[Saved data entries]
[Start of Attachment]

/-! ### gPTP on the star ports (R192, R193, R198) -/

/-- One star port's gPTP state. -/
def gp (s : State) (p : Nat) : Gptp := Tab.get {} s.clock.gptp p
def setGp (s : State) (p : Nat) (g : Gptp) : State :=
  { s with clock := { s.clock with gptp := Tab.set {} s.clock.gptp p g } }

/-- The domain a star port is the input of (R192). -/
def inputOf (s : State) (p : Nat) : Option Dom :=
  if s.flag (domCfg .ta + 1) ∧ s.nat (domCfg .ta + 3) = 0x10 + p then some .ta
  else if s.flag (domCfg .tb + 1) ∧ s.nat (domCfg .tb + 3) = 0x10 + p then some .tb else none

/-- A star port's link is UP. -/
def starUp (s : State) (p : Nat) : Bool := decide (s.int (Od.key (0x2418 + p) 4) = 2)

/-- The domain that messages of a domain number on a port belong to (R192, R193). -/
def inputIn (s : State) (p number : Nat) : Option Dom :=
  (s.inputOf p).bind (fun d => if s.nat (domCfg d + 2) = number then some d else none)

/-- A two-step Sync of the input's domain (R192, R193): the node offers the domain; the stamp is in CT. -/
def gptpSync (s : State) (p number seqNo fine : Nat) : State :=
  match s.inputIn p number with
  | none => s
  | some d =>
    if s.starUp p = false then s
    else
      let s := if s.ctValid then s.setGp p { s.gp p with sync := some (seqNo, s.ctAt s.clock.counter fine) } else s
      s.setDomain d { s.domain d with offers := true }

/-- A Follow_Up completes a Sync (R193): the relation's reference instant, domain time and rate, the rate filtered over
8 Sync intervals. -/
def gptpFollowUp (s : State) (p number seqNo : Nat) (origin : Int) : State :=
  let g := s.gp p
  match s.inputIn p number, g.sync with
  | some _, some (n, ct) =>
    if n ≠ seqNo then s
    else
      let dom := origin + psToUnits (s.int (Od.key (0x2620 + p) 7))
      let rates := match g.last with
        | some (c0, d0) => if ct = c0 then g.rates
          else (Int.tdiv (((dom - d0) - (ct - c0)) * 1000000000000) (ct - c0) :: g.rates).take 8
        | none => g.rates
      s.setGp p { g with sync := none, last := some (ct, dom), rates := rates, ctRef := ct, domRef := dom }
  | _, _ => s

/-- The relation an input port holds: reference instant, and the 14 bytes of 0x2612:06. -/
def portRelation (s : State) (p : Nat) : Int × List Byte :=
  let g := s.gp p
  let rate := if g.rates = [] then 0 else Int.tdiv g.rates.sum g.rates.length
  (g.ctRef, le 8 (g.domRef / 65536) ++ le 2 (g.domRef % 65536) ++ le 4 rate)

/-- A peer-delay answer (R198): t2 and t3 are the peer's ingress and egress times, in 1/65536 ns. -/
def gptpPdelayResp (s : State) (p : Nat) (t2 t3 : Int) (fine : Nat) : State :=
  let g := s.gp p
  match g.reqAt with
  | none => s
  | some t1 =>
    let t4 : Int := ((s.clock.counter * 32 + fine : Nat) : Int) * 65536 / 10
    let d := ((t4 - t1) - (t3 - t2)) / 2
    let s := s.put (Od.key (0x2620 + p) 7) (max 0 (unitsToPs d))
    let s := match g.lastResp with
      | some (a, b) => if t4 = b then s
        else s.put (Od.key (0x2620 + p) 8) (Int.tdiv (((t3 - a) - (t4 - b)) * 1000000000000) (t4 - b))
      | none => s
    s.setGp p { g with reqAt := none, lastResp := some (t3, t4), failed := false }

/-- An exchange without a valid answer (R211). -/
def peerDelayFailure (s : State) (p : Nat) : State :=
  (s.bump (Od.key (0x2620 + p) 0x0A)).setGp p { s.gp p with reqAt := none, failed := true }

/-- An Announce on an input port (R193). -/
def gptpAnnounce (s : State) (p number : Nat) (grandmaster : Nat) : State :=
  match s.inputIn p number with
  | some d => s.put (domSt d + 4) grandmaster
  | none => s

/-- No Sync within the receive timeout (R192). -/
def gptpTimeout (s : State) (p : Nat) : State :=
  match s.inputOf p with
  | some d => (s.setGp p { s.gp p with sync := none }).setDomain d { s.domain d with offers := false }
  | none => s

/-- The served time of a port is valid (R198). -/
def servedValid (s : State) (p : Nat) : Bool :=
  let v := s.int (Od.key (0x2620 + p) 1)
  if v = 1 then decide (s.timeState = 2 ∨ s.timeState = 3) else if v = 2 then s.ntValid else false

[End of Attachment]

→ Task description
Retype only this portion of the data above: the line containing "none => g.rates", the line containing "answer (R211). -/", and all lines between them, exactly.

→ Solved exercise
        | none => g.rates
      s.setGp p { g with sync := none, last := some (ct, dom), rates := rates, ctRef := ct, domRef := dom }
  | _, _ => s

/-- The relation an input port holds: reference instant, and the 14 bytes of 0x2612:06. -/
def portRelation (s : State) (p : Nat) : Int × List Byte :=
  let g := s.gp p
  let rate := if g.rates = [] then 0 else Int.tdiv g.rates.sum g.rates.length
  (g.ctRef, le 8 (g.domRef / 65536) ++ le 2 (g.domRef % 65536) ++ le 4 rate)

/-- A peer-delay answer (R198): t2 and t3 are the peer's ingress and egress times, in 1/65536 ns. -/
def gptpPdelayResp (s : State) (p : Nat) (t2 t3 : Int) (fine : Nat) : State :=
  let g := s.gp p
  match g.reqAt with
  | none => s
  | some t1 =>
    let t4 : Int := ((s.clock.counter * 32 + fine : Nat) : Int) * 65536 / 10
    let d := ((t4 - t1) - (t3 - t2)) / 2
    let s := s.put (Od.key (0x2620 + p) 7) (max 0 (unitsToPs d))
    let s := match g.lastResp with
      | some (a, b) => if t4 = b then s
        else s.put (Od.key (0x2620 + p) 8) (Int.tdiv (((t3 - a) - (t4 - b)) * 1000000000000) (t4 - b))
      | none => s
    s.setGp p { g with reqAt := none, lastResp := some (t3, t4), failed := false }

/-- An exchange without a valid answer (R211). -/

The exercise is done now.